Combined Treatment of Staghorn Calculi by Fiberoptic Transurethral Nephrolithotripsy and Extracorporeal Shock Wave Lithotripsy




Although various strategies have been proposed, the treatment of staghorn calculi is still controversial. We report on the treatment of 27 staghorn calculi using fiberoptic transurethral nephrolithotripsy (f-TUL) combined with extracorporeal shock wave lithotripsy (ESWL).


Stones were initially disintegrated by f-TUL as an inpatient procedure. For stone fragmentation, we originally used an electrohydraulic lithotriptor (EHL) but changed to a pulsed-dye laser in 1993. After the stones were disintegrated as much as possible, a double-J ureteral stent was inserted and the patient was discharged. ESWL for the residual fragments was begun on an outpatient basis at 1 or 2 weeks after f-TUL and repeated until the residual fragments were smaller than 4 mm.

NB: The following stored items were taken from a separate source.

@[simp] theorem State.raiseCommon_pending (s : State) (u : Src) (a c x : Nat) : (s.raiseCommon u a c x).pending = s.pending := rfl
@[simp] theorem State.raiseCommon_tick (s : State) (u : Src) (a c x : Nat) : (s.raiseCommon u a c x).tick = s.tick := rfl
@[simp] theorem State.raiseCommon_free (s : State) (u : Src) (a c x : Nat) : (s.raiseCommon u a c x).free = s.free := rfl
@[simp] theorem State.raiseCommon_cells (s : State) (u : Src) (a c x : Nat) : (s.raiseCommon u a c x).cells = s.cells := rfl
@[simp] theorem State.raiseCommon_nv (s : State) (u : Src) (a c x : Nat) : (s.raiseCommon u a c x).nv = s.nv := rfl
@[simp] theorem State.raiseCommon_port0 (s : State) (u : Src) (a c x : Nat) : (s.raiseCommon u a c x).port0 = s.port0 := rfl
@[simp] theorem State.raiseCommon_port1 (s : State) (u : Src) (a c x : Nat) : (s.raiseCommon u a c x).port1 = s.port1 := rfl
@[simp] theorem State.raiseCommon_tux (s : State) (u : Src) (a c x : Nat) : (s.raiseCommon u a c x).tux = s.tux := rfl
@[simp] theorem State.raiseCommon_tsel (s : State) (u : Src) (a c x : Nat) : (s.raiseCommon u a c x).tsel = s.tsel := rfl
@[simp] theorem State.raiseCommon_views (s : State) (u : Src) (a c x : Nat) : (s.raiseCommon u a c x).views = s.views := rfl
@[simp] theorem State.raiseCommon_granted (s : State) (u : Src) (a c x : Nat) : (s.raiseCommon u a c x).granted = s.granted := rfl
@[simp] theorem State.raiseCommon_units (s : State) (u : Src) (a c x : Nat) : (s.raiseCommon u a c x).units = s.units := rfl
@[simp] theorem State.raiseCommon_dev (s : State) (u : Src) (a c x : Nat) : (s.raiseCommon u a c x).dev = s.dev := rfl
@[simp] theorem State.raiseCommon_gy (s : State) (u : Src) (a c x : Nat) : (s.raiseCommon u a c x).gy = s.gy := rfl
@[simp] theorem State.raiseCommon_ln (s : State) (u : Src) (a c x : Nat) : (s.raiseCommon u a c x).ln = s.ln := rfl
@[simp] theorem State.raiseCommon_ll (s : State) (u : Src) (a c x : Nat) : (s.raiseCommon u a c x).ll = s.ll := rfl
@[simp] theorem State.raiseCommon_cj (s : State) (u : Src) (a c x : Nat) : (s.raiseCommon u a c x).cj = s.cj := rfl
@[simp] theorem State.raiseCommon_ob (s : State) (u : Src) (a c x : Nat) : (s.raiseCommon u a c x).ob = s.ob := rfl
@[simp] theorem State.raiseCommon_rng (s : State) (u : Src) (a c x : Nat) : (s.raiseCommon u a c x).rng = s.rng := rfl
@[simp] theorem State.raiseCommon_ms (s : State) (u : Src) (a c x : Nat) : (s.raiseCommon u a c x).ms = s.ms := rfl
@[simp] theorem State.raiseCommon_rc (s : State) (u : Src) (a c x : Nat) : (s.raiseCommon u a c x).rc = s.rc := rfl
@[simp] theorem State.raiseCommon_op1 (s : State) (u : Src) (a c x : Nat) : (s.raiseCommon u a c x).op1 = s.op1 := rfl
@[simp] theorem State.raiseCommon_op2 (s : State) (u : Src) (a c x : Nat) : (s.raiseCommon u a c x).op2 = s.op2 := rfl
@[simp] theorem State.raiseCommon_sf (s : State) (u : Src) (a c x : Nat) : (s.raiseCommon u a c x).sf = s.sf := rfl
@[simp] theorem State.raiseCommon_lp (s : State) (u : Src) (a c x : Nat) : (s.raiseCommon u a c x).lp = s.lp := rfl
@[simp] theorem State.raiseCommon_pw (s : State) (u : Src) (a c x : Nat) : (s.raiseCommon u a c x).pw = s.pw := rfl
@[simp] theorem State.raiseCommon_sn (s : State) (u : Src) (a c x : Nat) : (s.raiseCommon u a c x).sn = s.sn := rfl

Since 1989, 27 staghorn calculi in 26 patients have been treated. Among them, 21 were successfully fragmented using this combined treatment regimen. From 3 to 26 ESWL sessions (mean, 8.4 sessions) were required to disintegrate the staghorn calculi. Auxiliary percutaneous endourological procedures were necessary in 2 cases due to ureteral obstruction. The other 4 patients are still receiving ESWL for residual fragments. Urinary tract injury occurred in 2 patients early in this series when an EHL was used, but was managed without any surgical procedures. A fever greater than 38°C developed in 9 patients.


Combining f-TUL with ESWL provides an alternative treatment option for staghorn calculi. The use of a small caliber fiberscope (2.6 mm in diameter) and a laser for fragmentation decreased the risk of complications.